/-- A ROW_WRITE of this device (R116). -/
def rowMsg (s : State) (cls : Cls) (kind : RowKind) (table : BitVec 16) (id : BitVec 32) (dst : Nat) (seq : BitVec 32) (row : Nat)
    (version : BitVec 32) (payload : List Byte) : RowWriteMsg :=
  { cls := cls, kind := kind, expect := false, force := false, forwarded := false, table := table, src := selfDev s, dst := dst,
    cmdId := id, epoch := s.prot.epoch, hops := 0, seq := seq, version := version, issueGt := 0, row := row, position := 0,
    originDev := selfDev s, addressee := dst, payload := payload }

/-- A SCATTER of this device (R122). -/
def scatMsg (s : State) (cls : Cls) (kind : ScatKind) (id : BitVec 32) (dst : Nat) (seq : BitVec 32) (group : BitVec 16)
    (step : BitVec 32) : ScatMsg :=
  { cls := cls, kind := kind, abort := false, migrated := false, late := false, table := 0, src := selfDev s, dst := dst, word8 := id,
    epoch := s.prot.epoch, hops := 0, seq := seq, group := group, count := 0, step := step, addressee := 0, entries := [],
    forwarded := false, mgrEpoch := s.group.managerEpoch }

/-- Sends DONE for a scatter step to the manager (R123, R127). -/
def sendDone (cls : Cls) (r : ScatRef) (abort : Bool) (s : State) : State :=
  let dst := s.group.managerDev
  let q := nextSeq dst cls s
  let m := scatMsg s cls .done r.cmdId dst q.1 r.group r.step
  send (.scatter { m with abort := abort, count := r.size }) q.2

/-! ### Preparing a batch (R104, R227) -/

/-- A marked entry fails the command; a scatter's DONE then carries ABORT (R129, R227), and is kept for a new manager (R337). -/
def entryPoison (id : BitVec 32) (cls : Cls) (d : UpdDesc) (s : State) : Done :=
  let ref : ScatRef :=
    { cmdId := id, group := d.group, step := d.step, table := d.table, size := d.size, doneSent := true, cause := some .poisonConsumed }
  poisoned (if d.kind = .scatter then
    sendDone cls ref true { s with writes := { s.writes with issued := if s.writes.issued.contains ref then s.writes.issued else s.writes.issued ++ [ref] } }
    else s)

/-- One entry as read: position, row, elements or payload bytes, expected version. -/
structure RawEnt where
  position : Nat
  row : Nat
  data : List Byte
  expect : Option (BitVec 32)

/-- Reads entry i of a batch; a pad gives nothing (R101, R102). -/
def readEntry (rd : Reader) (id : BitVec 32) (cls : Cls) (d : UpdDesc) (t : Table) (i : Nat) (s : State) : R (Option RawEnt) :=
  let w := idxBytes d.idxW
  andThen (rd d.indexVa (d.indexVa + w * i) w i s) (fun ib s =>
    let g := leNat (bytesOf ib)
    if anyMark ib then .stop (entryPoison id cls d s)
    else if isPad d.idxW g then .ok none s
    else if t.globalRows ≤ g then .stop (.bad s)
    else andThen (rd d.dataVa (d.dataVa + d.stride * i) (recordBytes d t) i s) (fun db s =>
      if anyMark db then .stop (entryPoison id cls d s)
      else if d.expect then
        andThen (rd d.expectVa (d.expectVa + 4 * i) 4 i s) (fun eb s =>
          if anyMark eb then .stop (entryPoison id cls d s)
          else .ok (some ⟨i, g, bytesOf db, some (BitVec.ofNat 32 (leNat (bytesOf eb)))⟩) s)
      else .ok (some ⟨i, g, bytesOf db, none⟩) s))

/-- An overwrite's payload in the table's format, with the flags of its conversion (R104). -/
def toPayload (d : UpdDesc) (t : Table) (bs : List Byte) : List Byte × Bool × Bool :=
  match d.fmt with
  | none => (bs, false, false)
  | some f =>
    let os := (unpack f bs (elemsOf t)).map (fun raw => convert (decodeNum f raw) (d.scale - t.scaleExp) t.fmt)
    (packArray t.fmt (os.map (fun o => o.raw)), os.any (fun o => o.clip), os.any (fun o => o.nonfinite))

/-- A scatter entry's elements in FP32 with DATA_SCALE_EXP applied (R104). -/
def toElems (d : UpdDesc) (t : Table) (bs : List Byte) : List (BitVec 32) × Bool × Bool :=
  let os := (unpack (d.dataFmt t) bs (elemsOf t)).map (fun raw => toFp32 (d.dataFmt t) raw d.scale)
  (os.map (fun o => BitVec.ofNat 32 o.raw), os.any (fun o => o.clip), os.any (fun o => o.nonfinite))

/-- The log entry of a row of the batch. -/
def logEnt (d : UpdDesc) (e : RawEnt) (payload : List Byte) (elems : List (BitVec 32)) : LogEnt :=
  { kind := d.kind, table := d.table, row := e.row, position := e.position, dest := 0, payload := payload, expect := e.expect,
    elems := elems, group := d.group, step := d.step, groupSize := d.size, resultVa := d.resultVa, stride := 0 }

/-- Adds a scatter entry to the entry its row already has, in ascending position (R104). -/
def mergeEnt (l : List LogEnt) (e : LogEnt) : List LogEnt × Bool × Bool :=
  match l.find? (fun x => x.row = e.row) with
  | none => (l ++ [e], false, false)
  | some x =>
    let r := addVec x.elems e.elems
    (replaceFirst (fun y => y.row = e.row) (fun y => { y with elems := r.1 }) l, r.2.1, r.2.2)

/-- What preparing a batch gives: its entries, and whether something clipped, was not finite or was dropped (R104). -/
structure Prepared where
  ents : List LogEnt
  clip : Bool
  nonfinite : Bool
  dropped : Bool

/-- Prepares one entry after those before it (R104). -/
def prepEnt (d : UpdDesc) (t : Table) (p : Prepared) (e : RawEnt) : Prepared :=
  match d.kind with
  | .scatter =>
    let x := toElems d t e.data
    let m := mergeEnt p.ents (logEnt d e [] x.1)
    { ents := m.1, clip := p.clip || x.2.1 || m.2.1, nonfinite := p.nonfinite || x.2.2 || m.2.2, dropped := p.dropped }
  | .swap | .overwrite =>
    let x := toPayload d t e.data
    let old := p.ents.any (fun y => y.row = e.row)
    { ents := p.ents.filter (fun y => y.row != e.row) ++ [logEnt d e x.1 []], clip := p.clip || x.2.1,
      nonfinite := p.nonfinite || x.2.2, dropped := p.dropped || old }

/-- The primary of an entry (R104): an unavailable shard fails the command, a marked entry is poison (R349). -/
def destEnt (e : LogEnt) (s : State) : R LogEnt :=
  match primaryOf s e.table e.row with
  | .at o _ => .ok { e with dest := o } s
  | .unavailable o => .stop (unreachableFail o 4 e.row e.table s)
  | .marked => .stop (poisoned (askEntry e.table e.row s))

/-- Bytes an entry takes in the update log: its header as in a message, and its data (log entry 90). -/
def logBytes (e : LogEnt) : Nat := 32 + e.payload.length + 4 * e.elems.length

/-- Staging frames an update log of these entries takes (R238; log entry 90). -/
def logFrames (l : List LogEnt) : Nat := (l.foldl (fun n e => n + logBytes e) 0 + 65535) / 65536

/-- Takes n more staging frames for a command's update log (R238); none when its class has not as many. -/
def takeLogFrames (id : BitVec 32) (cls : Cls) : Nat → State → Option State
  | 0, s => some s
  | n + 1, s => (takeFrame cls s).bind (fun f =>
      takeLogFrames id cls n (modCmd id (fun c => { c with logStage := c.logStage ++ [(cls, f.1)] }) f.2))

/-- Puts prepared entries into a command's update log; a class without frames for them is STAGE_WAIT at the batch's index array (R238, R242). -/
def addLog (w : Who) (cls : Cls) (va : Nat) (l : List LogEnt) (s : State) : R Unit :=
  match cmdOf s w.cmd with
  | none => .stop (.wait s)
  | some c =>
    match takeLogFrames w.cmd cls (logFrames (c.log ++ l) - c.logStage.length) s with
    | some s => .ok () (modCmd w.cmd (fun c => { c with log := c.log ++ l }) s)
    | none => .stop (.wait (haltAt w (mkFault w .stageWait 0xFF va 0 0 0) s))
· · · · ·
# [Task instructions]
Write only the number of lines in the entries where the string "ofNat" occurs.

# [Written solution]
2